土壤总石油烃含量用四氯化碳作萃取剂进行萃取，并用红外测油仪进行检测。土壤有机物含量及组成经二氯甲烷[21]萃取后，利用微波萃取-硅胶氧化铝层析柱净化，同时添加二氯甲烷和正己烷的混合溶液(1∶1)洗脱，洗脱液浓缩后用气相色谱仪分析多环芳烃和正构烷烃的含量。

微生物活性通过酶标仪监测48 h内OD值得出其生长曲线。使用Power Soil DNA Isolation Kit试剂盒(深圳安必胜公司)对定期所取土样的DNA进行提取后，用HEX荧光标记引物ITSF(GTCGTAACAAGGTAGCCGTA)和ITSReub(GCCAAGGCATCCACC)[14]进行PCR扩增，将扩增产物送到上海生工公司采用ARISA技术检测，检测结果利用Peakscanner软件分析。微生物功能基因多样性则是将引物换成表1中所示的引物进行PCR扩增，然后通过琼脂糖凝胶电泳检测，并根据条带的有无确定降解基因的存在。

2 结果与分析

2.1 石油烃的降解效果

本试验采用无菌水菌悬液和LB菌悬液两种方式制作修复菌剂，前者不含碳源和无机营养物质，后者含有碳源和氮、磷、钾等无机营养元素。

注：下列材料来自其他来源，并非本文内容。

-- ==== Sys2Proof/Machine/Tape.lean ====
section
/-! DEFINITION. The tape engines: recording, storage, keys, replay, regeneration, divergence, and instructions 0xCC-0xD3 (spec 12_tape
R295-R319). A tape's key is 16 × its die + its number. -/

namespace Sys2Proof.Machine

/-! ### Storage (R297, R298) -/

/-- A little-endian number of a tape's storage; zero where it cannot be read. -/
def Fab.tapeGet (f : Fab) (key off n : Nat) : Nat :=
  match f.tapePlace key off with
  | some a => f.load a n
  | none => 0

/-- Bytes written to a tape's storage, each at its place. -/
def Fab.tapePut (f : Fab) (key off : Nat) : List Byte → Fab
  | [] => f
  | b :: bs => (match f.tapePlace key off with
      | some a => f.putBytes a [b]
      | none => f).tapePut key (off + 1) bs

/-- The fabric with a tape's record changed. -/
def Fab.modTape (f : Fab) (key : Nat) (g : Tape → Tape) : Fab := { f with tapes := mmod key g f.tapes }

/-- Header fields. -/
def Fab.tpState (f : Fab) (key : Nat) : Nat := f.tapeGet key 4 1
def Fab.tpPolicy (f : Fab) (key : Nat) : Nat := f.tapeGet key 5 1 % 2
def Fab.tpFlags (f : Fab) (key : Nat) : Nat := f.tapeGet key 6 1
def Fab.tpElems (f : Fab) (key : Nat) : Nat := f.tapeGet key 0x0A 2
def Fab.tpFrames (f : Fab) (key : Nat) : Nat := f.tapeGet key 0x0C 4
def Fab.tpOv (f : Fab) (key : Nat) : Nat := f.tapeGet key 0x10 4
def Fab.tpVcap (f : Fab) (key : Nat) : Nat := f.tapeGet key 0x14 2
def Fab.tpBcap (f : Fab) (key : Nat) : Nat := f.tapeGet key 0x16 2
def Fab.tpRcap (f : Fab) (key : Nat) : Nat := f.tapeGet key 0x18 2
def Fab.tpKcap (f : Fab) (key : Nat) : Nat := f.tapeGet key 0x1A 2
def Fab.tpL (f : Fab) (key : Nat) : Nat := f.tapeGet key 0x1C 2
def Fab.tpKeys (f : Fab) (key : Nat) : Nat := f.tapeGet key 0x1E 2
def Fab.tpStart (f : Fab) (key : Nat) : Nat := f.tapeGet key 0x60 4
/-- Has the value area overflowed? -/
def Fab.tpOvf (f : Fab) (key : Nat) : Bool := (f.tpFlags key).testBit 0

/-- Offset of the element table's entry i. -/
def Fab.tpTable (f : Fab) (key i : Nat) : Nat := 0x80 + 4 * f.tpL key + 16 * i
/-- Offset H of the chunks. -/
def tapeH (l e : Nat) : Nat := 64 * ((128 + 4 * l + 16 * e + 63) / 64)
/-- Offset of a chunk. -/
def Fab.tpChunk (f : Fab) (key ch : Nat) : Nat := tapeH (f.tpL key) (f.tpElems key) + 32 * ch
/-- Offset of key entry k. -/
def Fab.tpKey (f : Fab) (key k : Nat) : Nat := f.tpChunk key (f.tpVcap key + f.tpBcap key + f.tpRcap key) + 160 * k

/-- A header flag set: 0 OVF, 1 KOVF, 2 DIV, 3 PSN. -/
def Fab.tpSetFlag (f : Fab) (key b : Nat) : Fab := f.tapePut key 6 (leBytes 1 (f.tpFlags key ||| 2 ^ b))

/-- Used count of a chunk: bits, or bytes in the branch area. -/
def Fab.chunkUsed (f : Fab) (key ch : Nat) : Nat := f.tapeGet key (f.tpChunk key ch + 2) 2
/-- The element's chunk before a chunk. -/
def Fab.chunkPrev (f : Fab) (key ch : Nat) : Nat := f.tapeGet key (f.tpChunk key ch + 4) 2
/-- The 24 bytes of a chunk as one number. -/
def Fab.chunkData (f : Fab) (key ch : Nat) : Nat := f.tapeGet key (f.tpChunk key ch + 8) 24

/-! ### Streams (R299) -/

/-- A new chunk of an area for a shape element, the lowest free one, behind another; nothing where the area is full. -/
def Fab.takeChunk (f : Fab) (key lo cap i prev : Nat) : Option (Nat × Fab) :=
  match mget key f.tapes with
  | none => none
  | some t =>
    (((List.range cap).map (lo + ·)).find? fun k => !t.taken.contains k).map fun k =>
      (k, (f.modTape key fun t => { t with taken := k :: t.taken }).tapePut key (f.tpChunk key k)
        (leBytes 2 i ++ [0, 0] ++ leBytes 2 prev ++ List.replicate 26 0))

/-- Number of significant bits. -/
def sigBits (d : Nat) : Nat := if d = 0 then 0 else Nat.log2 d + 1

/-- A value appended to a shape element's stream in an area; nothing where it overflows (R299). -/
def Fab.appendValue (f : Fab) (key lo cap i : Nat) (s : VStream) (v : W32) : Option (VStream × Fab) :=
  let d := (v ^^^ s.last).toNat
  let n := sigBits d
  let room : Option (Nat × Nat × Fab) :=
    if s.ch ≠ 65535 ∧ s.pos + n + 6 ≤ 192 then some (s.ch, s.pos, f)
    else (f.takeChunk key lo cap i s.ch).map fun (k, f) => (k, 0, f)
  room.map fun (k, pos, f) =>
    let old := f.chunkData key k
    let data := old % 2 ^ pos + (d + n * 2 ^ n) * 2 ^ pos
    let f := (f.tapePut key (f.tpChunk key k + 8) (leBytes 24 data)).tapePut key (f.tpChunk key k + 2) (leBytes 2 (pos + n + 6))
    (⟨s.n + 1, v, k, pos + n + 6⟩, f)

/-- A decision appended to a shape element's branch stream; nothing where the area overflows (R299). -/
def Fab.appendBranch (f : Fab) (key i : Nat) (s : BStream) (b : Bool) : Option (BStream × Fab) :=
  let put (k pos run : Nat) (f : Fab) : BStream × Fab :=
    (⟨s.n + 1, k, pos, run⟩, (f.tapePut key (f.tpChunk key k + 7 + pos) (leBytes 1 run)).tapePut key (f.tpChunk key k + 2) (leBytes 2 pos))
  let top := if b then 128 else 0
  if s.ch ≠ 65535 ∧ s.run / 128 * 128 = top ∧ s.run % 128 < 127 then some (put s.ch s.pos (s.run + 1) f)
  else if s.ch ≠ 65535 ∧ s.pos < 24 then some (put s.ch (s.pos + 1) top f)
  else (f.takeChunk key (f.tpVcap key) (f.tpBcap key) i s.ch).map fun (k, f) => put k 1 top f

/-- The last value of a stream with the stream before it (R305). -/
def Fab.popValue (f : Fab) (key : Nat) (s : VStream) : W32 × VStream :=
  let data := f.chunkData key s.ch
  let n := bits data (s.pos - 6) 6
  let pos := s.pos - 6 - n
  let d := bits data pos n
  let (ch, pos) := if pos = 0 then let p := f.chunkPrev key s.ch; (p, if p = 65535 then 0 else f.chunkUsed key p) else (s.ch, pos)
  (s.last, ⟨s.n - 1, s.last ^^^ BitVec.ofNat 32 d, ch, pos⟩)

/-- The last decision of a stream with the stream before it (R305). -/
def Fab.popBranch (f : Fab) (key : Nat) (s : BStream) : Bool × BStream :=
  let byte (k pos : Nat) : Nat := f.tapeGet key (f.tpChunk key k + 7 + pos) 1
  let b := decide (128 ≤ s.run)
  if s.run % 128 ≠ 0 then (b, { s with n := s.n - 1, run := s.run - 1 })
  else if 1 < s.pos then (b, ⟨s.n - 1, s.ch, s.pos - 1, byte s.ch (s.pos - 1)⟩)
  else
    let p := f.chunkPrev key s.ch
    let u := if p = 65535 then 0 else f.chunkUsed key p
    (b, ⟨s.n - 1, p, u, if p = 65535 then 0 else byte p u⟩)

/-- A stream after n pops of decisions. -/
def Fab.dropBranch (f : Fab) (key : Nat) (s : BStream) : Nat → BStream
  | 0 => s
  | n + 1 => f.dropBranch key (f.popBranch key s).2 n

/-- Decision k of a stream of stored decisions. -/
def Fab.decision (f : Fab) (key : Nat) (s : BStream) (k : Nat) : Option Bool :=
  if k < s.n then some (f.popBranch key (f.dropBranch key s (s.n - 1 - k))).1 else none

/-- Chunks of a stream behind its tail, down to a chunk that stays. -/
def Fab.chunksTo (f : Fab) (key stay : Nat) : Nat → Nat → List Nat
  | 0, _ => []
  | n + 1, k => if k = stay ∨ k = 65535 then [] else k :: f.chunksTo key stay n (f.chunkPrev key k)
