/-- A special write (R87, R88, R90): the result is the register before it; EMR takes its RW fields, ESR loses the flags that are 1
in the value; poison passes on and writes nothing. -/
def Row.writeSpecial (r : Row) (esr : Bool) : Fab :=
  let ty := r.resTy .i32
  if r.a.p then r.finish r.taken ⟨r.a.v, true, ty⟩ 0 r.sl.emr
  else if esr then
    (r.finish r.taken ⟨r.sl.esr, false, ty⟩ 0 r.sl.emr).modSlot r.e r.c fun s => { s with esr := esrWrite s.esr r.a.v }
  else
    (r.finish r.taken ⟨r.sl.emr, false, ty⟩ 0 (emrWrite r.a.v)).modSlot r.e r.c fun s =>
      { s with oldL := (r.now + 1, lfsrOf r.sl.emr) }

/-- MOV special write (R90). -/
def execMovSpecialWrite (t : BitVec 1) (s : BitVec 1) (wr : Wires) (st : State) : Host.Outcome State Fault Refusal :=
  lift (fun f => let r := f.rowCtx (opWord (.movSpecialWrite t s wr)) wr; r.issue r.planDefault (r.writeSpecial (s == 1))) st

end Sys2Proof.Machine
end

图1为两种菌剂方式对土壤中石油烃的降解效果。由图1可知，不加菌水和添加水菌悬液的土壤中石油烃含量变化较小，两者的趋势相近；添加LB菌悬液的土壤中石油烃含量在前35 d下降较快，其降解率为30.2%，35 d后由于LB培养基中的营养消耗殆尽，从而石油烃停止降解。由此说明，微生物对有机物的作用存在共代谢。因此，使用降解菌群进行石油烃污染修复时，必须要考虑供给微生物生长繁殖所需的碳、氮、磷、钾等营养元素。

2.2 石油烃降解过程中脂肪烃组成的变化

经LB菌悬液处理后石油烃降解过程中正构烷烃的组成发生了变化(见图2)，LB菌悬液处理土壤15 d后，较短碳链(C15～C25)的脂肪烃含量降低，说明较短碳链的脂肪烃较容易被降解；处理30 d后长链脂肪烃含量降低，短链脂肪烃含量增加，表明长链脂肪烃开始降解生成短链脂肪烃。

2.3 石油烃降解过程中多环芳烃组成的变化

经LB菌悬液处理后石油烃降解过程中多环芳烃(PAHs)的组成也发生了明显的变化(见图3)，与正构烷烃相似，LB菌悬液处理土壤15 d后，3环的菲和4环的荧蒽已降解；处理30 d后，6环的茚苯(1,2,3-cd)芘比例降低，5环的苯并(k)荧蒽和苯并(b)荧蒽比例增加。总的来说，少环的多环芳烃先发生降解，多环的多环芳烃向少环方向迁移。

2.4 修复菌剂对土壤中微生物活性的影响

土壤中微生物的生长曲线见图4。由图4可见：添加无菌水菌悬液处理后的土壤样品中不同时间微生物生长曲线的变化趋势相近，停滞期相同，中段对数增长期的趋势相近[见图4(a)];而添加LB菌悬液处理后的土壤样品中生长曲线为多段式，表明微生物种类较为复杂[见图4(b)]。可见，微生物生长迟滞期随菌悬液处理时间的延长而缩短，生长速率随处理时间的延长而加快。由此说明，添加营养的菌悬液促进了土壤微生物的整体活性。

2.5 石油烃降解过程中微生物多样性的变化

将提取的菌液DNA进行ARISA序列分析，得到的检测结果见图5。一般来讲[12],每种微生物DNA长短(碱基对)是不同的，ARISA中可以分辨的荧光峰的大小，即基因片段的大小代表被分析样品中物种的种类，因此一种微生物会有一个特定的荧光峰。由图5可见，石油降解菌群中片段大小约550 bp的菌种占绝对优势，即为主要降解菌种。从菌种鉴定NCBI-Blastn比对结果可知，该菌种为假单胞杆菌属Pseudomonas。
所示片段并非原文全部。